Task instructions. Print nothing except the lines of the listing below from the line with "(03 R71). -/" to the line with "i.src1 + i.imm).toNat 16))", each exactly as written, both ends included.

Given data.
+ + + +
/-- Beacons and probes (02 R37, R38, R41, R46, R55). -/
def Obligations.BeaconsGiveTheCount : Prop :=
  (∀ (f : Frame) (cc : Nat) (s : State), f.hasKind 7 = true → f.payload.length = 8 → s.master = false →
    s.time.held = false → s.time.locked = true → s.time.sweepWired = true →
    exec (.beacon f cc) s = .next { s with time := { s.time with
      held := true, beaconFrom := some f.src, source := .wired,
      sweep := (((leNat f.payload : Int) - nearestBoundary ((cc : Int) - (s.od 0x2200 0x10 : Int))) % 2 ^ 64).toNat } })
  ∧ (∀ (f : Frame) (cc : Nat) (s : State), f.hasKind 7 = true → f.payload.length = 8 → s.master = false →
    s.time.held = false → s.time.locked = true → s.time.sweepWired = false → s.od 0x2200 0x10 < 22500 →
    ∃ t, exec (.beacon f cc) s = .next t
      ∧ t.time.held = true ∧ t.time.beaconFrom = some f.src ∧ t.time.source = .beacon
      ∧ t.time.sweep = leNat f.payload ∧ t.time.tick = s.od 0x2200 0x10 / 18 ∧ t.time.boundaries = s.time.boundaries + 1
      ∧ { t with
          time := s.time, freeCtr := s.freeCtr, long := s.long, dict := s.dict, boot := s.boot, repair := s.repair,
          ports := s.ports, obs := s.obs, host := s.host, clusters := s.clusters, txq := s.txq } = s)
  ∧ (∀ (f : Frame) (cc : Nat) (s : State), f.hasKind 7 = true → f.payload.length = 8 →
    (s.master = true ∧ f.src ≠ s.moduleId ∨
      s.master = false ∧ s.time.held = true ∧ s.time.beaconFrom ≠ some f.src) →
    ∃ t, exec (.beacon f cc) s = .next t ∧ t.time = s.time ∧ t.od 0x2200 0xF = f.src % 2 ^ 64
      ∧ { t with dict := s.dict, host := s.host } = s)
  ∧ (∀ (f : Frame) (cc : Nat) (s : State), f.hasKind 7 = true → f.payload.length ≠ 8 →
    exec (.beacon f cc) s = .next s.discard)
  ∧ (∀ (f : Frame) (cc : Nat) (s : State), f.hasKind 8 = true → s.inWindow f = true →
    exec (.probe f cc) s = .next { s with time := { s.time with probes := s.time.probes ++ [(f.src, cc)] } })

/-- The epoch, re-phasing and refresh (02 R37, R40, R41, R43, R51). -/
def Obligations.EpochAndRephase : Prop :=
  (∀ s : State, s.indexServed 0x2200 = true → s.quiescent = true → s.master = true → s.time.source = .unlocked →
    s.time.locked = true → s.time.epochUsed = false → ∃ t, exec (.epochStart 1) s = .next t ∧ t.resp.abort = 0
    ∧ { t with dict := s.dict, resp := s.resp, txq := s.txq }
      = { s with time := { s.time with epochUsed := true, epochAt := some (s.time.boundaries + 1) } })
  ∧ (∀ (b : Nat) (s : State), s.time.epochAt = some b → b ≤ s.time.boundaries →
    ∃ t, exec .systemEpoch s = .next t ∧ { t with txq := s.txq } = { s with time := { s.time with
      held := true, sweep := 0, epochAt := none, source := if s.time.sweepWired then .wired else .beacon } })
  ∧ (∀ s : State, s.indexServed 0x2200 = true → s.quiescent = true → ∃ t, exec (.rephase 1) s = .next t
    ∧ t.resp.abort = 0
    ∧ { t with dict := s.dict, resp := s.resp, txq := s.txq } = { s with time := { s.time with rephaseReq := true } })
  ∧ (∀ (c : Int) (s : State), s.time.rephaseReq = true → (s.time.sweepWired = true ∨ s.time.beaconFrom.isSome = true) →
    s.time.everLocked = true → s.tickHeld = false →
    s.time.tick = rephaseTick (c - (if s.time.sweepWired then s.od 0x2200 5 else s.od 0x2200 0x10 : Nat)) →
    ∃ t, exec (.sweepRephase c) s = .next t
    ∧ t.time.sweep = (if s.time.held then (s.time.sweep + 1) % 2 ^ 64 else s.time.sweep) ∧ t.time.tick = 0
    ∧ t.time.boundaries = s.time.boundaries + 1 ∧ t.time.rephaseReq = false ∧ t.time.drifted = false
    ∧ t.time.source = (if s.time.source = .holdover ∧ s.time.locked = true then s.time.prevSource else s.time.source)
    ∧ (∀ n, t.getCore n = tickedCore s n)
    ∧ { t with
        time := s.time, freeCtr := s.freeCtr, long := s.long, dict := s.dict, boot := s.boot, repair := s.repair,
        ports := s.ports, obs := s.obs, host := s.host, clusters := s.clusters, txq := s.txq, cores := s.cores,
        lr := s.lr, stores := s.stores } = s)
  ∧ (∀ (stack : Fin 16) (s : State), s.time.tick ∈ [100, 517, 933] → ∃ t, exec (.hbmRefresh stack) s = .next t
    ∧ tblGet nat0 t.long.refreshes stack.val = tblGet nat0 s.long.refreshes stack.val + 1
    ∧ { t with long := { t.long with refreshes := s.long.refreshes } } = s)

/-- The rows of the scalar operations with their OP and the function each one computes (03 Table 03-6, R71). -/
def scalarRows : List ((Fin 512 → Insn → Instr) × Nat × (W64 → W64 → W64)) :=
  [(.add, 0x01, fun x y => x + y), (.sub, 0x02, fun x y => x - y), (.mul, 0x03, fun x y => x * y),
   (.and_, 0x04, fun x y => x &&& y), (.or_, 0x05, fun x y => x ||| y), (.xor_, 0x06, fun x y => x ^^^ y),
   (.shl, 0x07, fun x y => if 64 ≤ y.toNat then 0 else x <<< y.toNat),
   (.shr, 0x08, fun x y => if 64 ≤ y.toNat then 0 else x >>> y.toNat),
   (.sra, 0x09, fun x y => x.sshiftRight (min y.toNat 64)),
   (.cmplt, 0x0A, fun x y => if x.toInt < y.toInt then 1 else 0),
   (.cmpeq, 0x0B, fun x y => if x = y then 1 else 0)]

/-- Scalar arithmetic, logic, shifts and comparisons (03 R71). -/
def Obligations.ScalarResults : Prop :=
  ∀ r ∈ scalarRows, ∀ (core : Fin 512) (i : Insn) (s : State), i.isOp 0 r.2.1 = true → s.Issues core i →
    ∃ t, exec (r.1 core i) s = .next t
      ∧ t.sReg core i.dst.toNat = r.2.2 ((s.groupView core).rdS i.src1)
          (if i.flags.getLsbD 0 then i.imm else (s.groupView core).rdS i.src2)
      ∧ SameRegsBut s t core [i.dst.toNat] [] [] ∧ SameSpecials s t core ∧ SameBytes s t ∧ CtrAsked s t core i

/-- Moves, special values and loads (03 R65, R71, Table 03-4); hardware checks find no fault here. -/
def Obligations.RegisterMoves : Prop :=
  ∀ (core : Fin 512) (i : Insn) (s : State), s.Issues core i →
    (i.isOp 0 0x10 = true → isS i.dst = true → ∃ t, exec (.movi core i) s = .next t
      ∧ t.sReg core i.dst.toNat = i.imm
      ∧ SameRegsBut s t core [i.dst.toNat] [] [] ∧ SameSpecials s t core ∧ SameBytes s t ∧ CtrAsked s t core i)
    ∧ (i.isOp 0 0x10 = true → isA i.dst = true → ∃ t, exec (.movi core i) s = .next t
      ∧ t.aReg core (i.dst.toNat - 0x20) = i.imm
      ∧ SameRegsBut s t core [] [i.dst.toNat - 0x20] [] ∧ SameSpecials s t core ∧ SameBytes s t ∧ CtrAsked s t core i)
    ∧ (i.isOp 0 0x16 = true → ∃ t, exec (.amov core i) s = .next t
      ∧ t.aReg core (i.dst.toNat - 0x20) = (s.groupView core).rdS i.src1
      ∧ SameRegsBut s t core [] [i.dst.toNat - 0x20] [] ∧ SameSpecials s t core ∧ SameBytes s t ∧ CtrAsked s t core i)
    ∧ (i.isOp 0 0x11 = true → ∃ t, exec (.lds core i .ok) s = .next t
      ∧ t.sReg core i.dst.toNat
        = BitVec.ofNat 64 (leNat ((s.groupBefore core).rdLocal core ((s.groupView core).rdS i.src1 + i.imm).toNat 8))
      ∧ SameRegsBut s t core [i.dst.toNat] [] [] ∧ SameSpecials s t core ∧ SameBytes s t ∧ CtrAsked s t core i)
    ∧ (i.isOp 0 0x14 = true → ∃ t, exec (.tld core i .ok) s = .next t
      ∧ t.tReg core (i.dst.toNat - 0x30)
        = BitVec.ofNat 128 (leNat ((s.groupBefore core).rdLocal core ((s.groupView core).rdS i.src1 + i.imm).toNat 16))
      ∧ SameRegsBut s t core [] [] [i.dst.toNat - 0x30] ∧ SameSpecials s t core ∧ SameBytes s t ∧ CtrAsked s t core i)
    ∧ (i.isOp 0 0x13 = true → ∃ t, exec (.srd core i) s = .next t
      ∧ (i.imm = 0 → t.sReg core i.dst.toNat = BitVec.ofNat 64 s.time.sweep
          ∧ t.sReg core (i.dst.toNat + 1) = BitVec.ofNat 64 s.time.tick)
      ∧ (i.imm = 1 → ∃ k, k < s.tickLength ∧ (s.time.shownCc < s.tickLength → s.time.shownCc ≤ k)
          ∧ t.sReg core i.dst.toNat = BitVec.ofNat 64 (s.time.tick * 18 + k))
      ∧ (i.imm = 2 → ∃ k, k < s.tickLength ∧ (s.time.shownCc < s.tickLength → s.time.shownCc ≤ k)
          ∧ t.sReg core i.dst.toNat = BitVec.ofNat 64 (s.time.sweep * 22500 + (s.time.tick * 18 + k)))
      ∧ (i.imm = 3 → t.sReg core i.dst.toNat = BitVec.ofNat 64 core.val)
      ∧ (i.imm = 4 → ∀ x, s.ctxOfCore core = some x → t.sReg core i.dst.toNat = BitVec.ofNat 64 x)
      ∧ (i.imm = 5 → t.sReg core i.dst.toNat = BitVec.ofNat 64 s.moduleId)
      ∧ (i.imm = 6 → ∀ x, s.ctxOfCore core = some x → t.sReg core i.dst.toNat = (s.getCtx x).stepNo)
      ∧ (i.imm = 7 → ∀ x, s.ctxOfCore core = some x → t.sReg core i.dst.toNat = BitVec.ofNat 64 (s.versionOf x))
      ∧ SameRegsBut s t core (if i.imm = 0 then [i.dst.toNat, i.dst.toNat + 1] else [i.dst.toNat]) [] []
      ∧ SameSpecials s t core ∧ SameBytes s t ∧ CtrAsked s t core i)

/-- Scalar and descriptor stores (03 R71); the stored bytes start at `storeKey core (SRC1 + IMM)`. -/
def Obligations.StoresWriteTheirBytes : Prop :=
  ∀ (core : Fin 512) (i : Insn) (s : State), s.Issues core i →
    let a := ((s.groupView core).rdS i.src1 + i.imm).toNat
    (i.isOp 0 0x12 = true → ∃ t, exec (.sts core i) s = .next t
      ∧ Lands s t core i (storeKey core a) (leBytes 8 ((s.groupView core).rdS i.src2).toNat)
      ∧ SameBytesBut s t (storeKey core a) 8 ∧ SameRegsBut s t core [] [] [] ∧ SameSpecials s t core
      ∧ CtrAsked s t core i)
    ∧ (i.isOp 0 0x15 = true → ∃ t, exec (.tst core i) s = .next t
      ∧ Lands s t core i (storeKey core a) (leBytes 16 ((s.groupView core).rdT i.src2).toNat)
      ∧ SameBytesBut s t (storeKey core a) 16 ∧ SameRegsBut s t core [] [] [] ∧ SameSpecials s t core
      ∧ CtrAsked s t core i)

/-- Control transfers (03 R69, R79, R81). A group that holds BR, BRNZ or LOOP holds no HALT, which shares their lane (R67). -/
def Obligations.ControlMovesThePc : Prop :=
  ∀ (core : Fin 512) (i : Insn) (s : State), s.Issues core i →
    let c := s.getCore core
    let g := s.groupAt core c.pc
    let e := c.pc + g.length - 1
    let noHalt := g.any (fun p => p.2.clsN == 0 && p.2.opN == 0x2F) = false
    let same := fun t => SameRegsBut s t core [] [] [] ∧ SameSpecials s t core ∧ SameBytes s t ∧ CtrAsked s t core i
    let jumps := fun t : State => (i.immN ≤ 4095 → s.groupStart core i.immN = true →
          (t.getCore core).pc = i.immN ∧ (t.getCore core).pos = 0 ∧ (t.getCore core).faulted = false)
        ∧ (4095 < i.immN → (t.getCore core).faulted = true ∧ fld (t.getCore core).faultInfo 7 0 = 7)
        ∧ (i.immN ≤ 4095 → s.groupStart core i.immN = false →
            (t.getCore core).faulted = true ∧ fld (t.getCore core).faultInfo 7 0 = 0xC)
    (i.isOp 0 0x20 = true → i.last = true → noHalt → ∃ t, exec (.br core i) s = .next t ∧ jumps t ∧ same t)
    ∧ (i.isOp 0 0x21 = true → i.last = true → noHalt → (s.groupView core).rdS i.src1 ≠ 0 →
        ∃ t, exec (.brnz core i) s = .next t ∧ jumps t ∧ same t)
    ∧ (i.isOp 0 0x21 = true → i.last = true → noHalt → (s.groupView core).rdS i.src1 = 0 → c.taken = none →
        c.loopNew = none → ∃ t, exec (.brnz core i) s = .next t
          ∧ ((loopBack e c.loops).1 ≤ 4095 → (t.getCore core).pc = (loopBack e c.loops).1
              ∧ (t.getCore core).loops = (loopBack e c.loops).2) ∧ same t)
    ∧ (i.isOp 0 0x22 = true → i.last = true → noHalt → c.taken = none → s.loopOk core e i.immN = true →
        ∃ t, exec (.loop core i) s = .next t
          ∧ ((s.groupView core).rdS i.src1 ≠ 0 → e + 1 ≤ 4095 → (t.getCore core).pc = e + 1
              ∧ (t.getCore core).loops = ⟨e + 1, i.immN, ((s.groupView core).rdS i.src1).toNat⟩ :: c.loops)
          ∧ ((s.groupView core).rdS i.src1 = 0 → (loopBack i.immN c.loops).1 ≤ 4095 →
              (t.getCore core).pc = (loopBack i.immN c.loops).1
              ∧ (t.getCore core).loops = (loopBack i.immN c.loops).2) ∧ same t)
    ∧ (i.isOp 0 0x2F = true → i.last = true → (e, i) ∈ g → ∃ t, exec (.halt core i) s = .next t
        ∧ (t.getCore core).run = .halted ∧ same t)
    ∧ (i.last = false → ∀ r ∈ [(Instr.br core i, 0x20), (.brnz core i, 0x21), (.loop core i, 0x22), (.halt core i, 0x2F)],
        i.isOp 0 r.2 = true → ∃ t, exec r.1 s = .next t ∧ (t.getCore core).pos = c.pos + 1
          ∧ (t.getCore core).pc = c.pc ∧ (t.getCore core).run = c.run ∧ same t)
+ + + +
Result of this exercise.
/-- Scalar arithmetic, logic, shifts and comparisons (03 R71). -/
def Obligations.ScalarResults : Prop :=
  ∀ r ∈ scalarRows, ∀ (core : Fin 512) (i : Insn) (s : State), i.isOp 0 r.2.1 = true → s.Issues core i →
    ∃ t, exec (r.1 core i) s = .next t
      ∧ t.sReg core i.dst.toNat = r.2.2 ((s.groupView core).rdS i.src1)
          (if i.flags.getLsbD 0 then i.imm else (s.groupView core).rdS i.src2)
      ∧ SameRegsBut s t core [i.dst.toNat] [] [] ∧ SameSpecials s t core ∧ SameBytes s t ∧ CtrAsked s t core i

/-- Moves, special values and loads (03 R65, R71, Table 03-4); hardware checks find no fault here. -/
def Obligations.RegisterMoves : Prop :=
  ∀ (core : Fin 512) (i : Insn) (s : State), s.Issues core i →
    (i.isOp 0 0x10 = true → isS i.dst = true → ∃ t, exec (.movi core i) s = .next t
      ∧ t.sReg core i.dst.toNat = i.imm
      ∧ SameRegsBut s t core [i.dst.toNat] [] [] ∧ SameSpecials s t core ∧ SameBytes s t ∧ CtrAsked s t core i)
    ∧ (i.isOp 0 0x10 = true → isA i.dst = true → ∃ t, exec (.movi core i) s = .next t
      ∧ t.aReg core (i.dst.toNat - 0x20) = i.imm
      ∧ SameRegsBut s t core [] [i.dst.toNat - 0x20] [] ∧ SameSpecials s t core ∧ SameBytes s t ∧ CtrAsked s t core i)
    ∧ (i.isOp 0 0x16 = true → ∃ t, exec (.amov core i) s = .next t
      ∧ t.aReg core (i.dst.toNat - 0x20) = (s.groupView core).rdS i.src1
      ∧ SameRegsBut s t core [] [i.dst.toNat - 0x20] [] ∧ SameSpecials s t core ∧ SameBytes s t ∧ CtrAsked s t core i)
    ∧ (i.isOp 0 0x11 = true → ∃ t, exec (.lds core i .ok) s = .next t
      ∧ t.sReg core i.dst.toNat
        = BitVec.ofNat 64 (leNat ((s.groupBefore core).rdLocal core ((s.groupView core).rdS i.src1 + i.imm).toNat 8))
      ∧ SameRegsBut s t core [i.dst.toNat] [] [] ∧ SameSpecials s t core ∧ SameBytes s t ∧ CtrAsked s t core i)
    ∧ (i.isOp 0 0x14 = true → ∃ t, exec (.tld core i .ok) s = .next t
      ∧ t.tReg core (i.dst.toNat - 0x30)
        = BitVec.ofNat 128 (leNat ((s.groupBefore core).rdLocal core ((s.groupView core).rdS i.src1 + i.imm).toNat 16))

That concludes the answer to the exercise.